SUPPLIED MATERIAL >>
/-- A TIME_STEP row: its mode is `m`; a reserved mode is refused by the form check. -/
def State.stepRow (s : State) (c : HostCmd) : State := s.hostRow c 0x0C (fun c s => s.timeStep c c.src)

/-- R210. -/
def execTimeStepAccept (c : HostCmd) (s : State) : Host.Outcome State Fault Refusal :=
  .next (if u8 c.desc 8 = 2 then s else s.stepRow c)
/-- R210. -/
def execTimeStepExplicit (c : HostCmd) (s : State) : Host.Outcome State Fault Refusal :=
  .next (if u8 c.desc 8 = 1 then s else s.stepRow c)

/-- The tick at which the placement on marker m is fixed. -/
def State.fixTick (s : State) (m : Nat) : Nat := m - nsUp s.margin

/-- R211: DT reaches the marker in hand minus the arm margin. An automatic step is placed only under the conditions of R213;
while they fail, a later marker is tried. -/
def execStepPlacementFixed (s : State) : Host.Outcome State Fault Refusal :=
  .next (match s.tmu.step with
    | none => s
    | some st =>
      if st.fixed then s
      else match s.stepMarker st with
        | none => s
        | some m =>
          let s := s.advanceTo (s.fixTick m)
          -- The next marker may meet the conditions of R213.
          if st.auto && !s.autoOk then s.advance 1
          else { s with tmu := { s.tmu with step := some { st with marker := some m, fixed := true } } })

/-- R211: the fixing instant of the last candidate passes without a placement. -/
def execTimeStepAbort (s : State) : Host.Outcome State Fault Refusal :=
  .next (match s.tmu.step with
    | none => s
    | some st =>
      if st.fixed || (s.stepMarker st).isSome then s
      else ((s.advanceTo (s.fixTick (s.stepLast st))).dropStep).reply st.src .aborted 0 true [])

/-- A DT moved by `d` ticks. -/
def shift (d : Int) (t : Nat) : Nat := ((t : Int) + d).toNat

/-- Instants kept as DT from which durations are counted move with DT. -/
def Pend.shift (d : Int) (p : Pend) : Pend :=
  { p with endAt := Machine.shift d p.endAt, armAt := p.armAt.map (Machine.shift d), frozenAt := p.frozenAt.map (Machine.shift d), report := p.report.map (Machine.shift d) }

def Tile.shift (d : Int) (tl : Tile) : Tile :=
  { tl with lanes := tl.lanes.map (fun (p : Nat × Lane) => (p.1, if p.2.mode = .burst then { p.2 with burstTo := Machine.shift d p.2.burstTo } else p.2)),
            burstEnd := Machine.shift d tl.burstEnd, lastCommit := tl.lastCommit.map (Machine.shift d), lastTxn := tl.lastTxn.map (Machine.shift d),
            run := tl.run.map (fun r => { r with start := Machine.shift d r.start }),
            pend0 := tl.pend0.shift d, pend1 := tl.pend1.shift d,
            vers := tl.vers.map (fun v => { v with openAt := Machine.shift d v.openAt, closeAt := Machine.shift d v.closeAt }) }

/-- A step of DT by d moves with it the instants that the state holds on the scale of DT (R207), but not the timestamps of PTP exchanges that
have begun. (DEDUCED, log 79; DEDUCED, log 144.) -/
def State.shiftTime (s : State) (d : Int) : State :=
  let tiles : Tab Tile := s.tiles.map (fun (p : Nat × Tile) => (p.1, p.2.shift d))
  let own : Tab Nat := s.fab.ownAt.map (fun (p : Nat × Nat) => (p.1, Machine.shift d p.2))
  let rose : Tab Nat := s.fab.ownxRose.map (fun (p : Nat × Nat) => (p.1, Machine.shift d p.2))
  let fell : Tab Nat := s.fab.ownxFell.map (fun (p : Nat × Nat) => (p.1, if p.2 = 0 then 0 else Machine.shift d p.2))
  let stamp : Tab Nat := s.flt.stamp.map (fun (p : Nat × Nat) => (p.1, if p.2 = 0 then 0 else Machine.shift d p.2))
  let caps : Tab Nat := s.tmu.lastCap.map (fun (p : Nat × Nat) => (p.1, Machine.shift (d * unitsPerTick) p.2))
  { s with dt := Machine.shift d s.dt, marker := Machine.shift d s.marker, tiles := tiles
           fab := { s.fab with ownAt := own, ownxRose := rose, ownxFell := fell }
           flt := { s.flt with stamp := stamp }
           tmu := { s.tmu with lastCap := caps }
           txn := { s.txn with quenchAt := s.txn.quenchAt.map (Machine.shift d) }
           adm := { s.adm with reqs := s.adm.reqs.map (fun r => { r with arrival := Machine.shift d r.arrival }) }
           cal := { s.cal with energy := s.cal.energy.map (fun p => (Machine.shift d p.1, p.2)) } }

/-- The pin of output n: active or not, inverted by `POL`; a change of level is shown (R223). -/
def State.toutPin (s : State) (n : Nat) : State :=
  let high := match s.tmu.pulses.read none n with
    | some p => p.fallAt.isSome
    | none => false
  let level := high != s.flag TOUT_CTRL_POL n
  if level = s.tmu.tout.read false n then s
  else ({ s with tmu := { s.tmu with tout := s.tmu.tout.write false n level } }).send (.tout n level)

def State.setPulse (s : State) (n : Nat) (p : Option Pulse) : State :=
  (({ s with tmu := { s.tmu with pulses := s.tmu.pulses.write none n p } }).setFlag TOUT_CTRL_ACTIVE n p.isSome).toutPin n

/-- Pulse outputs after a step (R225): edges whose DT has passed are skipped and counted; a single pulse that is skipped does not come, and an output that is stopping has no edge to come but its fall. -/
def State.skipEdges (s : State) (n : Nat) : State :=
  match s.tmu.pulses.read none n with
  | none => s
  | some p =>
    if p.stopping then s else
    let now := s.dt * unitsPerTick
    let past := decide ((p.start + p.next * p.period) * 65536 < now)
    if p.period = 0 then
      if past && decide (p.next = 0) then (s.setPulse n none).inc TMU_CNT_MSG_TOUT_SKIPPED else s
    else
      let k := if past then (now - p.start * 65536 + (p.period * 65536 - 1)) / (p.period * 65536) else p.next
      let s := { s with tmu := { s.tmu with pulses := s.tmu.pulses.write none n (some { p with next := k }) } }
      s.count TMU_CNT_MSG_TOUT_SKIPPED 0 (k - p.next)

/-- R212: the step takes place at its marker, which is now; the event of an automatic one is marked (R213). (DEDUCED, log 119; DESIGN CHOICE, log 23.) -/
def State.applyStep (s : State) (st : Step) : State :=
  let before := s.now
  let s := s.settleSlew
  let rest := st.delta - st.frames * (2500 * 65536)
  let s := (s.shiftTime (st.frames * 3200)).forEach State.skipEdges (List.range 4)
  let s := { s with tmu := { s.tmu with slew := s.tmu.slew + rest, slewAt := s.tick, stepped := true } }
  let s := s.dropStep
  let s := if s.servo = tmuPending ∨ s.servo = tmuLocking ∨ s.servo = tmuLocked then s.setServo tmuLocking
    else if s.servo = tmuAcquire then { s.showFreq with tmu := { s.showFreq.tmu with eval := [] } } else s.showFreq
  let s := if st.auto then { (s.raise 608) with tmu := { (s.raise 608).tmu with autoMark := true } } else s
  s.reply st.src .done 0 true (leBytes 8 0 ++ dt12 before)

/-- The step, if its marker is now. -/
def State.stepAtMarker (s : State) : State :=
  match s.tmu.step with
  | some st => if st.fixed ∧ st.marker = some s.dt then s.applyStep st else s
  | none => s

/-- R212: the remainder has been slewed out. -/
def execSlewEnd (s : State) : Host.Outcome State Fault Refusal :=
  .next (if s.tmu.slew = 0 ∨ s.servo = tmuPending then s
  else
    let r := unitsPerTick * s.effReg TMU_LIMITS_SLEW_MAX
    let n := (s.tmu.slew.natAbs * 1000000 + (r - 1)) / r
    let s := s.advance (s.tmu.slewAt + n - s.tick)
    ({ s with tmu := { s.tmu with slew := 0, slewAt := s.tick } }).showFreq)

/-! ### Offset samples and the servo (R201 to R209) -/

/-- Registers of R231. -/
def servoRegs : List Nat :=
  [TMU_SERVO_KP.off, TMU_LIMITS_FREQ_MAX.off, TMU_JUMP_THR_JUMP_THR.off, TMU_LOCK_LOCK_THR.off, TMU_EVAL_EVAL_SAMPLES.off,
   TMU_STEP_STEP_WAIT.off, TMU_LOSS_SYNC_LOSS.off]

/-- o ÷ T in units of 2⁻¹⁷ ppb. (DESIGN CHOICE, log 21.) -/
def State.perInterval (s : State) (o : Int) : Int :=
  let k := s.tmu.syncInt
  if 0 ≤ k then roundDiv (2 * o) (2 ^ k.toNat : Nat) else 2 * o * (2 ^ (-k).toNat : Nat)

/-- The integrator at `i` and the steered frequency at `a`; `LOCKED` keeps it among the values of the held frequency. -/
def State.steerTo (s : State) (i a : Int) (locked : Bool) : State :=
  { s with tmu := { s.tmu with integ := i, adj := a, adjs := if locked then (a :: s.tmu.adjs).take 255 else s.tmu.adjs } }

/-- R203: the servo takes a sample. (DESIGN CHOICE, log 21.) -/
def State.steer (s : State) (o : Int) (locked : Bool) : State :=
  let e := s.perInterval o
  let lim := s.effReg TMU_LIMITS_FREQ_MAX * ppmUnit
  let i := clampI (s.tmu.integ - s.effReg TMU_SERVO_KI * e) (-lim) lim
  let a := clampI (i - s.effReg TMU_SERVO_KP * e) (-lim) lim
  s.steerTo i a locked

/-- R207: the sample is refused as a jump. -/
def State.refuseJump (s : State) (o : Int) : State :=
  let s := ((s.inc TMU_CNT_EVAL_REFUSED).pendStep (-o)).raise 608
  { s with tmu := { s.tmu with autoMark := false } }

/-- The count of samples towards lock or loss of lock. -/
def State.setRun (s : State) (n : Nat) : State := { s with tmu := { s.tmu with run := n } }

/-- The servo enters `LOCKED`. -/
def State.lock (s : State) : State := { (s.setServo tmuLocked) with tmu := { (s.setServo tmuLocked).tmu with lockedOnce := true } }

/-- What the count decides (R205). -/
def State.lockRun (s : State) (locked : Bool) (n : Nat) : State :=
  if !locked && decide (s.effReg TMU_LOCK_LOCK_CNT ≤ n) then (s.setRun n).lock
  else if locked && decide (s.effReg TMU_LOCK_UNLOCK_CNT ≤ n) then ((s.setRun n).setServo tmuLocking).raise 610
  else s.setRun n

/-- A sample in `LOCKING` or `LOCKED`, taken against the unslewed remainder. -/
def State.sampleSteering (s : State) (o : Int) : State :=
  let o' := o + s.slewLeft
  let locked := decide (s.servo = tmuLocked)
  if nsI (s.effReg TMU_JUMP_THR_JUMP_THR) < o'.natAbs then s.refuseJump o'
  else
    let s := (s.steer o' locked).showFreq
    let near := decide ((o'.natAbs : Int) ≤ nsI (s.effReg TMU_LOCK_LOCK_THR))
    s.lockRun locked (if near = locked then 0 else s.tmu.run + 1)

/-- A later sample replaces the pending step, and an automatic step in hand with it, until a step is placed (R208). -/
def State.newPending (s : State) (o : Int) : State :=
  match s.tmu.step with
  | some st =>
    if st.fixed then s
    else
      let s := s.setPair TMU_PEND_STEP_LO_PEND_STEP TMU_PEND_STEP_HI_PEND_STEP (-o)
      if st.auto then { s with tmu := { s.tmu with step := some { st with delta := -o, frames := stepFrames (-o) } } } else s
  | none => s.setPair TMU_PEND_STEP_LO_PEND_STEP TMU_PEND_STEP_HI_PEND_STEP (-o)

/-- A sample in `STEP_PENDING` (R208, R209): a TIME_STEP in Accept mode keeps it from the pending step and from the count. -/
def State.samplePending (s : State) (o : Int) : State :=
  let frozen := match s.tmu.step with
    | some st => st.accept
    | none => false
  if frozen then s
  else
    let s := s.newPending o
    let n := if (o.natAbs : Int) ≤ nsI (s.effReg TMU_JUMP_THR_JUMP_THR) then s.tmu.withdraw + 1 else 0
    if s.effReg TMU_EVAL_WITHDRAW_CNT ≤ n then (s.setServo tmuLocking).raise 609
    else { s with tmu := { s.tmu with withdraw := n } }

WORK TO BE COMPLETED >>
Look through the data above. Each line containing the word "tiles" needs to be copied.

ANSWER TO THE PROBLEM >>
  let tiles : Tab Tile := s.tiles.map (fun (p : Nat × Tile) => (p.1, p.2.shift d))
  { s with dt := Machine.shift d s.dt, marker := Machine.shift d s.marker, tiles := tiles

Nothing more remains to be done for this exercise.